Okay, that's great. One last one from me. You know, you guys have a strong balance sheet with over $300 million of cash. You have been acquisitive recently. You know, you've got new channels where you could plug additional assets into. Valuations have declined significantly in the last three months. How do you look at the environment for potential tuck-ins at this current time?
I think one is, of course, you can never say never anyways, but I think we have an opportunity here to really integrate, driving into three areas in terms of our current commercial opportunities in GI, in mental health, and in dermatology.

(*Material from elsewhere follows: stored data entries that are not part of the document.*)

-- ==== Sys2Proof/Laws/Near.lean ====
section
/-! SUPPORT. What bytes written to near memory change (`writeNear`): memory, the lines, and the threads that wait for them. -/

namespace Sys2Proof.Machine

open Sys2Proof

/-- The same machine but for near memory, threads, bins, and loads read ahead; bundles and the unit executed are the same, a thread
differs at most in its place and runnable time, and only where it waited, and only such a thread loses what it read ahead; of the errors not yet found only ones in data go. -/
structure Woken (s t : State) : Prop where
  rest    : { t with threads := s.threads, cores := s.cores, mem := s.mem, lines := s.lines, early := s.early,
                     latent := s.latent } = s
  threads : ∀ k, ∃ p r, t.thread k = { s.thread k with place := p, runnable := r }
  still   : ∀ k, (∀ w, (s.thread k).place ≠ .waiting w) → t.thread k = s.thread k
  early   : ∃ p : EarlyLoad → Bool, t.early = s.early.filter p ∧ ∀ e, (∀ w, (s.thread e.tid).place ≠ .waiting w) → p e = true
  latent  : ∃ p : Latent → Bool, t.latent = s.latent.filter p ∧ ∀ e, (∀ g, e ≠ .data g) → p e = true

/-- A change of near memory alone, and of the errors in its data. -/
theorem Woken.of_mend {s t : State} (h : { t with mem := s.mem, lines := s.lines, latent := s.latent } = s)
    (hl : ∃ p : Latent → Bool, t.latent = s.latent.filter p ∧ ∀ e, (∀ g, e ≠ .data g) → p e = true) : Woken s t := by
  have ht : t.threads = s.threads := by have := congrArg State.threads h; exact this
  have hc : t.cores = s.cores := by have := congrArg State.cores h; exact this
  have he : t.early = s.early := by have := congrArg State.early h; exact this
  have hk : ∀ k, t.thread k = s.thread k := fun k => by unfold State.thread; rw [ht]
  refine ⟨?_, fun k => ⟨_, _, hk k⟩, fun k _ => hk k, ⟨fun _ => true, by rw [he]; exact (List.filter_true _).symm, fun _ _ => rfl⟩, hl⟩
  rw [← ht, ← hc, ← he]; exact h

/-- A change of near memory alone. -/
theorem Woken.of_mem {s t : State} (h : { t with mem := s.mem, lines := s.lines } = s) : Woken s t := by
  have hl : t.latent = s.latent := by have := congrArg State.latent h; exact this
  refine .of_mend ?_ ⟨fun _ => true, by rw [hl]; exact (List.filter_true _).symm, fun _ _ => rfl⟩
  rw [← hl]; exact h

theorem Woken.refl (s : State) : Woken s s := .of_mem rfl

theorem Woken.trans {a b c : State} (h : Woken a b) (h' : Woken b c) : Woken a c := by
  refine ⟨?_, fun k => ?_, fun k hk => ?_, ?_, ?_⟩
  · have h1 := h.rest; have h2 := h'.rest
    have := congrArg (fun z : State =>
      { z with threads := a.threads, cores := a.cores, mem := a.mem, lines := a.lines, early := a.early,
                   latent := a.latent }) h2
    exact this.trans h1
  · obtain ⟨p, r, e⟩ := h.threads k
    obtain ⟨p', r', e'⟩ := h'.threads k
    exact ⟨p', r', by rw [e', e]⟩
  · have e := h.still k hk
    rw [h'.still k (by rw [e]; exact hk), e]
  · obtain ⟨p, e, hp⟩ := h.early
    obtain ⟨p', e', hp'⟩ := h'.early
    refine ⟨fun k => p k && p' k, by rw [e', e, List.filter_filter]; simp only [Bool.and_comm], fun k hk => ?_⟩
    simp only [hp k hk, hp' k (by rw [h.still k.tid hk]; exact hk), Bool.and_self]
  · obtain ⟨p, e, hp⟩ := h.latent
    obtain ⟨p', e', hp'⟩ := h'.latent
    refine ⟨fun k => p k && p' k, by rw [e', e, List.filter_filter]; simp only [Bool.and_comm], fun k hk => ?_⟩
    simp only [hp k hk, hp' k hk, Bool.and_self]

theorem Woken.bundles {s t : State} (h : Woken s t) : t.bundles = s.bundles := by
  have := congrArg State.bundles h.rest; exact this
theorem Woken.cur {s t : State} (h : Woken s t) : t.cur = s.cur := by
  have := congrArg State.cur h.rest; exact this
theorem Woken.teams {s t : State} (h : Woken s t) : t.teams = s.teams := by
  have := congrArg State.teams h.rest; exact this
theorem Woken.groups {s t : State} (h : Woken s t) : t.groups = s.groups := by
  have := congrArg State.groups h.rest; exact this
theorem Woken.time {s t : State} (h : Woken s t) : t.time = s.time := by
  have := congrArg State.time h.rest; exact this
theorem Woken.worlds {s t : State} (h : Woken s t) : t.worlds = s.worlds := by
  have := congrArg State.worlds h.rest; exact this

/-- What a wake leaves of memory: all of it. -/
theorem wake_spec (s : State) (tid : Nat) : ∃ cs, wake s tid =
    { s.modThread tid fun t => { t with place := .filed, runnable := s.time } with cores := cs } := by
  unfold wake fileThread
  cases hg : (s.threadGroup tid).offCore with
  | true => exact ⟨s.cores, by
      have : (State.threadGroup (s.modThread tid fun t => { t with place := .filed, runnable := s.time }) tid).offCore = true := hg
      simp only [this, if_true]; rfl⟩
  | false =>
    have : (State.threadGroup (s.modThread tid fun t => { t with place := .filed, runnable := s.time }) tid).offCore = false := hg
    simp only [this, Bool.false_eq_true, if_false]
    split
    · split
      · exact ⟨_, rfl⟩
      · exact ⟨_, rfl⟩
    · split
      · exact ⟨_, rfl⟩
      · exact ⟨_, rfl⟩

/-- A thread woken, after losing some of what it read ahead and nobody else anything. -/
def WakesOne (f : State → Nat → State) (s : State) (a : Nat) : Prop :=
  ∃ q : EarlyLoad → Bool, f s a = wake { s with early := s.early.filter q } a ∧ ∀ e, e.tid ≠ a → q e = true

theorem wake_one (s : State) (a : Nat) : WakesOne wake s a := by
  refine ⟨fun _ => true, ?_, fun _ _ => rfl⟩
  rw [List.filter_true]

theorem wakeAcquire_one (s : State) (a : Nat) : WakesOne wakeAcquire s a := by
  unfold WakesOne wakeAcquire
  split
  · exact ⟨_, rfl, fun e he => by simp [he]⟩
  · exact wake_one s a

/-- Threads woken one after another, each after losing some of what it read ahead. -/
theorem wakeAll_spec (f : State → Nat → State) (hf : ∀ s a, WakesOne f s a) (l : List Nat) (s : State) :
    { l.foldl f s with threads := s.threads, cores := s.cores, early := s.early } = s ∧
    (∀ k, ∃ p r, (l.foldl f s).thread k = { s.thread k with place := p, runnable := r } ∧
      (k ∉ l → (l.foldl f s).thread k = s.thread k)) ∧
    ∃ p : EarlyLoad → Bool, (l.foldl f s).early = s.early.filter p ∧ ∀ e, e.tid ∉ l → p e = true := by
  induction l generalizing s with
  | nil => exact ⟨rfl, fun k => ⟨_, _, rfl, fun _ => rfl⟩, fun _ => true, (List.filter_true _).symm, fun _ _ => rfl⟩
  | cons a l ih =>
    obtain ⟨cs, q, e, hq⟩ : ∃ cs, ∃ q : EarlyLoad → Bool, f s a =
        { s.modThread a fun t => { t with place := .filed, runnable := s.time } with
          cores := cs, early := s.early.filter q } ∧ ∀ e, e.tid ≠ a → q e = true := by
      obtain ⟨q, h, hq⟩ := hf s a
      obtain ⟨cs, e⟩ := wake_spec { s with early := s.early.filter q } a
      exact ⟨cs, q, by rw [h, e]; rfl, hq⟩
    obtain ⟨h1, h2, p, h3, h4⟩ := ih (f s a)
    refine ⟨?_, fun k => ?_, fun k => q k && p k, ?_, fun k hk => ?_⟩
    · have := congrArg (fun z : State => { z with threads := s.threads, cores := s.cores, early := s.early }) h1
      exact this.trans (by rw [e]; rfl)
    · obtain ⟨p, r, e2, e3⟩ := h2 k
      by_cases hk : k = a
      · subst hk
        refine ⟨p, r, ?_, fun h => absurd (List.mem_cons_self ..) h⟩
        have : (f s k).thread k = { s.thread k with place := .filed, runnable := s.time } := by
          rw [e]; exact State.thread_modThread_self s k fun t => { t with place := .filed, runnable := s.time }
        rw [List.foldl_cons, e2, this]
      · have : (f s a).thread k = s.thread k := by
          rw [e]; exact State.thread_modThread_ne s (fun t => { t with place := .filed, runnable := s.time }) hk
        exact ⟨p, r, by rw [List.foldl_cons, e2, this], fun h => by
          rw [List.foldl_cons, e3 (fun h' => h (List.mem_cons_of_mem _ h')), this]⟩
    · have : (f s a).early = s.early.filter q := by rw [e]
      rw [List.foldl_cons, h3, this, List.filter_filter]; simp only [Bool.and_comm]
    · simp only [hq k fun h => hk (h ▸ List.mem_cons_self ..), h4 k fun h => hk (List.mem_cons_of_mem _ h), Bool.and_self]
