-- ==== Sys2Proof/Laws/PerInstr.lean ====
section
/-! SUPPORT. The fields of each instruction word are identified as that instruction: no field is dropped and none is read as
another's (one lemma for each constructor; the events have no word). -/

namespace Sys2Proof.Laws

open Sys2Proof

/-- The shape that the encoder gives an encodable instruction is identified as that instruction, in every launch mode that has it. -/
def Fields.Statement (i : Instr) : Prop :=
  i.encodable = true → ∀ pool : Bool, (pool && i.isQueue) = false → ∀ s, i.shape = some s →
    identify pool i.ctl.pre (i.literal.getD 0) s = .ok i

theorem identify_a {pool : Bool} {pre : Option Pre} {lit : Word} {f : FieldsA} (h : (!f.k || hasUniform f.op) = true) :
    identify pool pre lit (.a f) = identifyA pool f ⟨f.k, f.c, f.w, pre⟩ lit := by
  have : (f.k && !hasUniform f.op) = false := by cases hk : f.k <;> simp_all
  simp only [identify, this, Bool.false_eq_true, if_false]

theorem identify_i {pool : Bool} {pre : Option Pre} {lit : Word} {f : FieldsI} (h : (!f.k || hasUniform f.op) = true) :
    identify pool pre lit (.i f) = identifyI f ⟨f.k, f.c, f.w, pre⟩ := by
  have : (f.k && !hasUniform f.op) = false := by cases hk : f.k <;> simp_all
  simp only [identify, this, Bool.false_eq_true, if_false]

theorem identify_b {pool : Bool} {pre : Option Pre} {lit : Word} {f : FieldsB} (h : (!f.k || hasUniform f.op) = true) :
    identify pool pre lit (.b f) = identifyB f ⟨f.k, false, false, pre⟩ := by
  have : (f.k && !hasUniform f.op) = false := by cases hk : f.k <;> simp_all
  simp only [identify, this, Bool.false_eq_true, if_false]

theorem encodable_a {i : Instr} {f : FieldsA} (hs : i.shape = some (.a f)) (h : i.encodable = true) :
    (!f.k || hasUniform f.op) = true := by
  have h := (Bool.and_eq_true_iff.mp h).1
  rwa [Instr.classOk, hs] at h

theorem encodable_i {i : Instr} {f : FieldsI} (hs : i.shape = some (.i f)) (h : i.encodable = true) :
    (!f.k || hasUniform f.op) = true := by
  have h := (Bool.and_eq_true_iff.mp h).1
  rwa [Instr.classOk, hs] at h

theorem encodable_b {i : Instr} {f : FieldsB} (hs : i.shape = some (.b f)) (h : i.encodable = true) :
    i.ctl.c = false ∧ i.ctl.w = false ∧ i.ctl.pre = none ∧ (!f.k || hasUniform f.op) = true := by
  have this := (Bool.and_eq_true_iff.mp h).1
  rw [Instr.classOk, hs] at this
  simp only [Bool.and_eq_true, Bool.not_eq_true', Option.isNone_iff_eq_none] at this
  exact ⟨this.1.1.1, this.1.1.2, this.1.2, this.2⟩

theorem encodable_x {i : Instr} {f : FieldsX} (hs : i.shape = some (.x f)) (h : i.encodable = true) :
    i.ctl.k = false ∧ i.ctl.c = false ∧ i.ctl.w = false := by
  have this := (Bool.and_eq_true_iff.mp h).1
  rw [Instr.classOk, hs] at this
  simp only [Bool.and_eq_true, Bool.not_eq_true'] at this
  exact ⟨this.1.1, this.1.2, this.2⟩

We have laid out the fact that we believe dermatology is our significant near midterm core revenue driver, certainly, and that one of our growth pillars is looking at external opportunities like TissueCypher and like IDgenetix. That being said, I think that one of the leverage points that we like about dermatology is how do we leverage gastroenterology and our sort of mental health call point. I think from a acquisition perspective, there are certainly items that are looked at all the time.
I think it's much more likely that if we make additional moves, they'll largely be focused in growing out our current call points. We can get greater leverage value off those commercial investments. Do you wanna add anything?
This concludes our first quarter 2022 earnings call. Thank you again for joining us today and for your continued interest in Castle Biosciences.
Thank you everyone for joining us today. This concludes our call. You may now disconnect your lines.